We’d like to thank all our members for a fabulous year. It wouldn’t matter how wonderful our programs are if we can’t reach those who’ll benefit, so rest assured that love helping you achieve your goals.

Have a lovely festive season, a safe and happy New Year, and we look forward to working together in 2018.

Slimming Story of the Year 2017

Karen C, Lower Hutt, NZ

Lost 28 kilos & 75 cm – more than 25% of her body weight!

I have come from walking around with a cane at age 51, and a hip replacement operation in October 2016 after suffering from arthritis for 8 years, to having the energy of a 30-year old.

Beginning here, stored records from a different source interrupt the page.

/-- One wavelet record (09 R240). -/
structure Wavelet where
  /-- current edge -/
  edge : Nat
  /-- edge travelled before, when P1 -/
  prev1 : Option Nat
  /-- edge before prev1, when P2 -/
  prev2 : Option Nat
  /-- family id -/
  family : Nat
  /-- distance from the tail in 1/256 dm -/
  pos : Nat
  /-- travel past a dead end in 1/256 dm -/
  travel : Nat
  /-- weight -/
  weight : Nat
  /-- injection point -/
  origin : Nat
  /-- speed class -/
  cls : Nat
  /-- STOPPED -/
  stopped : Bool
  /-- ticks since injection -/
  age : Nat
  /-- branch edges chosen, oldest first -/
  trail : List Nat
  deriving DecidableEq, Repr

/-- The Wavelet with every field at its lowest value. -/
def Wavelet.zero : Wavelet :=
  { edge := 0, prev1 := none, prev2 := none, family := 0, pos := 0, travel := 0, weight := 0, origin := 0, cls := 0, stopped := false, age := 0, trail := [] }

/-- One wavelet descriptor (09 R258). -/
structure Desc where
  /-- injection point -/
  inj : Nat
  /-- speed class -/
  cls : Nat
  /-- direction mask -/
  mask : Nat
  /-- LEAN -/
  lean : Bool
  /-- REPEAT -/
  rep : Bool
  /-- CANCEL -/
  cancel : Bool
  /-- tick time of the injecting tick -/
  time : Nat
  /-- tick time of the tick that formed it -/
  tick : Nat
  /-- family -/
  family : Nat
  /-- sequence per injection point -/
  seq : Nat
  deriving DecidableEq, Repr

/-- The Desc with every field at its lowest value. -/
def Desc.zero : Desc :=
  { inj := 0, cls := 0, mask := 0, lean := false, rep := false, cancel := false, time := 0, tick := 0, family := 0, seq := 0 }

/-- One open coalescing window (09 R259). -/
structure Window where
  /-- system time at which the window ends -/
  endsAt : Nat
  /-- events that fell in the window -/
  events : Nat
  /-- family of the latest of those events -/
  family : Nat
  /-- time of the latest of those events -/
  time : Nat
  deriving DecidableEq, Repr

/-- The Window with every field at its lowest value. -/
def Window.zero : Window :=
  { endsAt := 0, events := 0, family := 0, time := 0 }

/-- An alarm that fires (10 R276). -/
structure SchedAlarm where
  /-- nominal instant in UTC s -/
  instant : Int
  /-- local date -/
  date : Int
  /-- position -/
  pos : Nat
  /-- value -/
  value : W32
  /-- the instant came from the gap rule -/
  gap : Bool
  /-- 0 photocell, 1 no usable photocell, 2 fallback, 3 by its instant -/
  how : Nat
  deriving DecidableEq, Repr

/-- The SchedAlarm with every field at its lowest value. -/
def SchedAlarm.zero : SchedAlarm :=
  { instant := 0, date := 0, pos := 0, value := 0, gap := false, how := 0 }

/-- State of a schedule's photocell (10 R275, R281). -/
structure PhotoSt where
  /-- current reading: 0 neither, 1 dark, 2 light -/
  reading : Nat
  /-- schedule time at which it began -/
  since : Nat
  /-- last definite reading since the start, 0 none -/
  definite : Nat
  deriving DecidableEq, Repr

/-- The PhotoSt with every field at its lowest value. -/
def PhotoSt.zero : PhotoSt :=
  { reading := 0, since := 0, definite := 0 }

/-- What the passes over the wavelet table carry (09 R240, R243). -/
structure TickAcc where
  /-- wavelet table -/
  waves : Map Wavelet
  /-- wavelets not created for want of a slot -/
  full : Nat
  /-- crossing limits, walk limits and weights below WMIN -/
  trunc : Nat
  deriving DecidableEq, Repr

/-- The TickAcc with every field at its lowest value. -/
def TickAcc.zero : TickAcc :=
  { waves := [], full := 0, trunc := 0 }

/-- One reach entry (09 R254). -/
structure ReachEntry where
  /-- injection point -/
  inj : Nat
  /-- distance in dm -/
  dist : Nat
  /-- weight byte -/
  weight : Nat
  /-- directions -/
  dirs : Nat
  /-- ahead widening in m -/
  lead : Nat
  /-- behind widening in m -/
  lag : Nat
  deriving DecidableEq, Repr

/-- The ReachEntry with every field at its lowest value. -/
def ReachEntry.zero : ReachEntry :=
  { inj := 0, dist := 0, weight := 0, dirs := 0, lead := 0, lag := 0 }

/-- What the engine keeps for one mesh lantern (09 R257). -/
structure ReachState where
  /-- table last computed -/
  entries : List ReachEntry
  /-- table last pushed -/
  pushed : List ReachEntry
  /-- CRC of the last pushed table -/
  crc : Nat
  /-- structure CRC of the last pushed table -/
  structCrc : Nat
  /-- table CRC last reported by the lantern -/
  reported : Option Nat
  /-- table version -/
  version : Nat
  /-- tick of the last push -/
  pushTick : Nat
  /-- more candidates than 32 entries (09 R253) -/
  truncated : Bool
  deriving DecidableEq, Repr

/-- The ReachState with every field at its lowest value. -/
def ReachState.zero : ReachState :=
  { entries := [], pushed := [], crc := 0, structCrc := 0, reported := none, version := 0, pushTick := 0, truncated := false }

/-- One schedule record (10 R270). -/
structure SchedRec where
  /-- output point -/
  output : Nat
  /-- firing point, when FIRING -/
  firing : Option Nat
  /-- photocell point, when PHOTO -/
  photo : Option Nat
  /-- day programs of Monday to Sunday -/
  week : List Nat
  /-- dark threshold -/
  dark : Int
  /-- light threshold -/
  light : Int
  /-- s -/
  delay : Nat
  /-- s -/
  window : Nat
  /-- untrusted value -/
  untrusted : W32
  deriving DecidableEq, Repr

/-- The SchedRec with every field at its lowest value. -/
def SchedRec.zero : SchedRec :=
  { output := 0, firing := none, photo := none, week := [], dark := 0, light := 0, delay := 0, window := 0, untrusted := 0 }

/-- One switching entry (10 R270). -/
structure SwitchEntry where
  /-- 0 FIXED, 1 DAWN, 2 DUSK, 3 PHOTO_DAWN, 4 PHOTO_DUSK -/
  kind : Nat
  /-- astronomical table -/
  anchor : Nat
  /-- units of 2 s for FIXED, offset in s otherwise -/
  time : Int
  /-- value written -/
  value : W32
  deriving DecidableEq, Repr

/-- The SwitchEntry with every field at its lowest value. -/
def SwitchEntry.zero : SwitchEntry :=
  { kind := 0, anchor := 0, time := 0, value := 0 }

/-- One calendar exception (10 R271). -/
structure SchedException where
  /-- schedule -/
  schedule : Nat
  /-- day program -/
  program : Nat
  /-- priority -/
  priority : Nat
  /-- YEARLY -/
  yearly : Bool
  /-- first date, coded -/
  first : Nat
  /-- last date, coded -/
  last : Nat
  deriving DecidableEq, Repr

/-- The SchedException with every field at its lowest value. -/
def SchedException.zero : SchedException :=
  { schedule := 0, program := 0, priority := 0, yearly := false, first := 0, last := 0 }

/-- A daylight transition of the time-zone section (10 R267). -/
structure TransitionRule where
  /-- month -/
  month : Nat
  /-- week, 5 last -/
  week : Nat
  /-- weekday -/
  weekday : Nat
  /-- minute -/
  minute : Nat
  deriving DecidableEq, Repr

/-- The TransitionRule with every field at its lowest value. -/
def TransitionRule.zero : TransitionRule :=
  { month := 0, week := 0, weekday := 0, minute := 0 }

/-- The time-zone section (10 R267, 20 R542). -/
structure TimeZone where
  /-- TAI - UTC now in force -/
  taiutc : Int
  /-- LEAP entries -/
  leap : List (Nat × Int)
  /-- standard offset, min -/
  std : Int
  /-- 0 none, 1 rule, 2 list then rule -/
  mode : Nat
  /-- daylight addition, min -/
  delta : Int
  /-- start transition -/
  start : TransitionRule
  /-- end transition -/
  stop : TransitionRule
  /-- explicit offsets -/
  list : List (Nat × Int)
  deriving DecidableEq, Repr

/-- The TimeZone with every field at its lowest value. -/
def TimeZone.zero : TimeZone :=
  { taiutc := 0, leap := [], std := 0, mode := 0, delta := 0, start := TransitionRule.zero, stop := TransitionRule.zero, list := [] }

/-- One CHANNELS record (20 R543). -/
structure ChanBind where
  /-- level point -/
  level : Nat
  /-- fade time in ms, or fade point -/
  fade : Nat
  /-- FADEPT -/
  fadePt : Bool
  /-- ENERGY point -/
  ept : Option Nat
  /-- rated power -/
  pw : Nat
  deriving DecidableEq, Repr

I have become a very regular gym goer and attend classes 5-6 times a week, sometimes three classes after work a couple of days a week. I cannot believe how much energy I have now and the transformation this year has been amazing. I look for ways to increase activity during the day which is a complete turnaround for me.

I make mostly sensible food choices and drink lots of water and try to get a decent amount of sleep. I really enjoy exercise now and can see it continuing to be an important part of my lifestyle.

The weekly coaching has been a huge factor in my success. I try to help others who ‘fall off the wagon’ by stressing how important it is to still visit even when you have gone off plan. The staff at Healthy Inspirations Lower Hutt have been fantastic and are full of encouragement and have great suggestions when weight loss sometimes stands still for a few weeks.  Their knowledge is very impressive. The staff also fully participate in gym activities and there is a group of us doing our first marathon next year, runners and walkers alike.


1. Don’t put it off. The sooner you start the sooner you will look and feel better.

2. Know that the staff are there to listen and help with any challenges.

3. Religiously fill in your diary. It is great to look back at weeks where a good loss occurred to remind yourself what worked and to be accountable for everything you eat and drink.

~ Karen C ~

Take some time to look after yourself

If you’re like most of us at this time of your, you’re running around busily getting everything organised for the end of the year. Like most, you’re probably not taking time to nurture yourself.

Here are some ideas:

“Thinking about” losing weight doesn’t lead to results

Most women have had conversations with friends that go start with something like “I really want to lose weight and I need to __________.” Three weeks later, they have the same conversation. Thinking about it, or knowing what to do, doesn’t work unless action meets intention.

So, how do we stop thinking and start doing?

  1. Decide exactly what you want to achieve.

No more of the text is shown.